Built-in Types and Variables
What you’ll learn: How Rust primitives, strings, mutability, and conversions differ from Java’s type model.
Difficulty: 🟢 Beginner
Rust looks familiar at first because it has integers, booleans, strings, and variables. The differences start showing up once ownership, mutability, and explicit conversions enter the picture.
Primitive Types
| Java | Rust | Notes |
|---|---|---|
int | i32 | explicit width |
long | i64 | explicit width |
double | f64 | default floating-point choice |
boolean | bool | same general role |
char | char | Unicode scalar value, not UTF-16 code unit |
byte | u8 or i8 | choose signedness explicitly |
Rust forces width and signedness into the spelling. That removes guesswork at API boundaries.
Variables and Mutability
#![allow(unused)]
fn main() {
let name = "Ada";
let mut count = 0;
count += 1;
}
Bindings are immutable by default. This is one of the earliest places where Rust asks for more explicit intent than Java.
Shadowing
#![allow(unused)]
fn main() {
let port = "8080";
let port: u16 = port.parse().unwrap();
}
Shadowing lets a name be rebound with a new type or refined value.
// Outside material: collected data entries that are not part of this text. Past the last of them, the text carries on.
-- ==== Sys2Proof/Certificates/Slice0/Obligations.lean ====
section
/-! DEFINITION. The statements for the provers: the queue of commands and the resets, the requests of the station
port, the sample cycle and the field inputs, the line bus and the peers, what each command leaves as it
is, the laws that every step keeps, and the layouts read back. `p` stands for the part at the moment of
the command: the clock moved on by the command's `dt` (log entry 1). -/

open Sys2Proof Sys2Proof.Machine

/-! ## The queue of commands -/

/-- A step takes the command at the front of the queue and runs it with the rest waiting
(95_what_each_step_holds; the queue is the model's own, log entry 2). -/
def Obligations.StepRunsFrontCommand : Prop :=
  ∀ (c : Instr) (part : Part) (rest : List Instr),
    step { part := part, pending := c :: rest } = exec c { part := part, pending := rest }

/-- Every command of the table completes in every state, and touches no waiting command; with none waiting
the block idles (log entry 2, the model's choice). -/
def Obligations.EveryCommandCompletes : Prop :=
  (∀ (c : Instr) (s : State), ∃ t, exec c s = .next t ∧ t.pending = s.pending) ∧
    (∀ part : Part, step { part := part, pending := [] } = .next { part := part, pending := [] })

/-! ## Resets (R175) -/

/-- After either reset every volatile block holds the values its chapter gives (R18, R33, R49, R94, R95,
R114, R130, R138, R154, R165). The product at the meter 0 and the model's own count of sample events 0 are the
model's choice (log entry 7): R49 lists neither. So is the end of the last carrier, absent (log entry 58): R154 does
not list it. -/
def Obligations.ResetTakesResetValues : Prop :=
  ∀ (c : Instr) (s : State), c.isReset = true → ∃ t, exec c s = .next t ∧
    t.part.train = { records := [], horizon := none } ∧
    t.part.inst =
      { transferOpen := false, nextRequest := none,
        channels := Vector.replicate 8 { last := none, lastValid := none },
        densityReady := false, markerReady := false, densityWarmup := 0, markerWarmup := 0,
        tempInUse := 1500, pressInUse := 0, tHeld := false, pHeld := false, missedRun := 0,
        missedTotal := 0, trunkPending := 0, deliveryPending := 0,
        limits := Vector.replicate 7 { open_ := false, closed := false } } ∧
    t.part.vol =
      { trunkResidue := 0, deliveryResidue := 0, trunkAcc := 0, deliveryAcc := 0, trunkCounter := 0,
        deliveredCounter := 0, arrivalCounter := 0, flowWindow := [], lastVcf := none,
        lastDensity := none, product := 0, uncorrected := false, tally := 0, sampleEvents := 0 } ∧
    t.part.det =
      { window := none, refs := none, leadCount := 0, midCount := 0, trailCount := 0, breakRun := 0,
        midStamp := none, mix := [] } ∧
    t.part.planner =
      { orders := [], nextOrder := 1, launches := [], current := none, incoming := none,
        emptyShown := false, planned := none } ∧
    t.part.outlet =
      { mode := none, current := .unknown, target := none, planned := none, override := [],
        change := none, pending := none,
        outlets := Vector.replicate 7 { command := .idle, stuckOpen := false, lastFault := .none_ },
        conflictHold := false, reported := false, wanted := none } ∧
    t.part.guard =
      { channels := Vector.replicate 8
          { made := false, makeRun := 0, breakRun := 0, latched := false, inhibitPending := false,
            lastValue := none, lastThreshold := none },
        contacts := Vector.replicate 4 false } ∧
    t.part.bus =
      { outbound := [], buffer := none, inbound := [], peerHold := none, holdSent := false,
        stats :=
          { framesSent := 0, collisions := 0, excessive := 0, late := 0, deferrals := 0, evicted := 0,
            framesReceived := 0, badCheck := 0, filtered := 0, malformed := 0, inboundDropped := 0,
            downstreamPassages := 0 },
        generator := none, carrierEnd := none } ∧
    t.part.peer =
      { table := [], phase := .idle, syncStation := none, tag := 0, partialTotal := none, buffer := [],
        lastOutcome := .none_, strays := 0, nextStatus := none }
It is often cleaner than introducing parsedPort-style names everywhere.
String vs &str
This is the first string distinction Java developers must really learn.
| Rust type | Rough Java intuition | Meaning |
|---|---|---|
String | owned String | heap-allocated, owned text |
&str | read-only string view | borrowed string slice |
If a function only needs to read text, prefer &str.
Formatting and Printing
#![allow(unused)]
fn main() {
let name = "Ada";
let score = 42;
println!("{name} scored {score}");
}
Rust formatting uses macros rather than overloaded println methods.
Explicit Conversions
Rust avoids many implicit numeric conversions:
#![allow(unused)]
fn main() {
let x: i32 = 10;
let y: i64 = x as i64;
}
That can feel verbose at first, but it reduces accidental widening and narrowing.
Advice
- Use immutable bindings unless mutation is genuinely needed.
- Prefer
&strfor input parameters andStringfor owned returned text. - Read the type annotations in compiler diagnostics carefully; they are often the fastest way to learn.
This chapter is where the surface syntax still feels easy. The harder conceptual shift begins when values start moving rather than merely being referenced.